Carfilzomib Versus Bortezomib in Relapsed or Refractory Multiple Myeloma
Based on the interim overall survival analysis of the phase III ENDEAVOR trial, the proteasome inhibitor carfilzomib provided a “clinically meaningful” reduction in the risk of death compared with bortezomib. Meletios A. Dimopoulous, MD, of the National and Kapodistrian University of Athens, and colleagues reported in The Lancet Oncology: “To our knowledge, carfilzomib is the first and only multiple myeloma treatment that extends overall survival in the relapsed setting over the current standard of care.”
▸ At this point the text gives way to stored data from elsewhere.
-- ==== Sys2Proof/Proofs/InstallationEnd.lean ====
section
/-! PROOFS. INSTALL_CLOSE and OWNER_TRANSFER (R221, R571, R611, R612, R616). -/

namespace Sys2Proof.Machine

/-! ### The steps of INSTALL_CLOSE (R611) -/

/-- The bytes that a stream of a slot has staged. -/
def Dev.stagedOf (d : Dev) (slotB manifest : Bool) : List Byte := mapGet (fun _ => []) d.vault.staged (streamIx slotB manifest)

/-- What INSTALL_CLOSE writes of a slot: present with its size and generation where its manifest has come. -/
def putNamed (slotB : Bool) : Option (BitVec 16) → Act
  | some g => putSlot slotB g
  | none => noAct

/-- The steps of INSTALL_CLOSE before its status. -/
def closeSteps (a b : Option (BitVec 16)) : List Act :=
  [lastGroup false, lastGroup true, wear, putNamed false a, putNamed true b, closeOnly]

/-- Whether a named slot has received no manifest. -/
def Dev.missing (d : Dev) (slotB : Bool) : Bool :=
  (if slotB then d.secure.installB else d.secure.installA).isSome && (d.stagedOf slotB true).isEmpty

theorem inSequence_last (as : List Act) (us : List Upd) (d : Dev) : inSequence (as ++ [fun _ => us]) d = inSequence as d ++ us := by
  induction as generalizing d with
  | nil => exact List.append_nil _
  | cons a as ih => rw [List.cons_append, inSequence, inSequence, ih, List.append_assoc]

theorem installClose_eq {d : Dev} (opened : d.bit F.VAULT_CTL_INSTALL = true) : installClose d =
    inSequence (closeSteps d.secure.installA d.secure.installB) d ++ secDone (if d.missing false || d.missing true then 0x10 else 0) 0 := by
  rw [← inSequence_last]
  unfold installClose
  dsimp only
  rw [opened]
  rfl

/-! What the last groups leave. -/

theorem confines_lastGroup (slotB : Bool) : Confines [.vault, .regs] [.VAULT_WEAR] (lastGroup slotB) := fun d => by
  simp only [lastGroup, confined_ite, confined_nil, implies_true, true_and]
  exact fun _ => confines_inSequence_cons ((confines_writeGroup _ _).mono (by decide) (by decide))
    (confines_inSequence_cons (as := []) (fun _ => (confined_cons ..).2 ⟨rfl, confined_nil⟩) Confines.nil) d

/-- The last group of a slot leaves the counts of what has come, and the manifests. -/
theorem lastGroup_reads (slotB : Bool) (d : Dev) : (runAct (lastGroup slotB) d).vault.nextUnit = d.vault.nextUnit ∧
    ∀ c, (runAct (lastGroup slotB) d).stagedOf c true = d.stagedOf c true := by
  have other (c : Bool) : streamIx c true ≠ streamIx slotB false := by cases c <;> cases slotB <;> decide
  have put (g : Nat) (bs : List Byte) : (runAct (writeGroup g bs) d).vault.staged = d.vault.staged := by
    have kept : Keeps (fun d => d.vault.staged) (writeGroup g bs d) := by
      simp only [writeGroup, keeps_ite]
      exact ⟨fun _ => keeps_nil, fun _ => (keeps_cons ..).2 ⟨fun _ => rfl, keeps_nil⟩⟩
    rw [runAct_eq]
    exact kept.eq d
  unfold lastGroup
  dsimp only
  rw [runAct_eq]
  split
  · exact ⟨rfl, fun _ => rfl⟩
  · rw [← runAct_eq, runAct_inSequence_cons, runAct_inSequence_cons, runAct_inSequence_nil]
    refine ⟨nextUnit_writeGroup _ _ d, fun c => ?_⟩
    have cleared (e : Dev) : (applyAll [.vault fun v => { v with staged := mapSet (fun _ => []) (streamIx slotB false) [] v.staged }] e).stagedOf c true =
        e.stagedOf c true := mapGet_mapSet_other (fun _ => []) [] e.vault.staged (other c)
    rw [runAct_list, cleared, Dev.stagedOf, put, ← Dev.stagedOf]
Of the 1096 patients assessed for eligibility, 929 received treatment: half with carfilzomib, and half with bortezomib. The median overall survival was 47.6 months for the carfilzomib group and 40.0 months for the bortezomib group. Treatment-related deaths occurred in 1% of patients in the carfilzomib group and < 1% of patients in the bortezomib group.
Grade 3 or worse adverse events were reported in 81% of those treated with carfilzomib and 71% of those treated with bortezomib. Serious adverse events were experienced by 59% of patients in the carfilzomib group and 40% of patients in the bortezomib group. Anemia, hypertension, pneumonia, thrombocytopenia, fatigue, dyspnea, increased lymphocyte count, diarrhea, and peripheral neuropathy were the most frequent grade 3 or worse adverse events.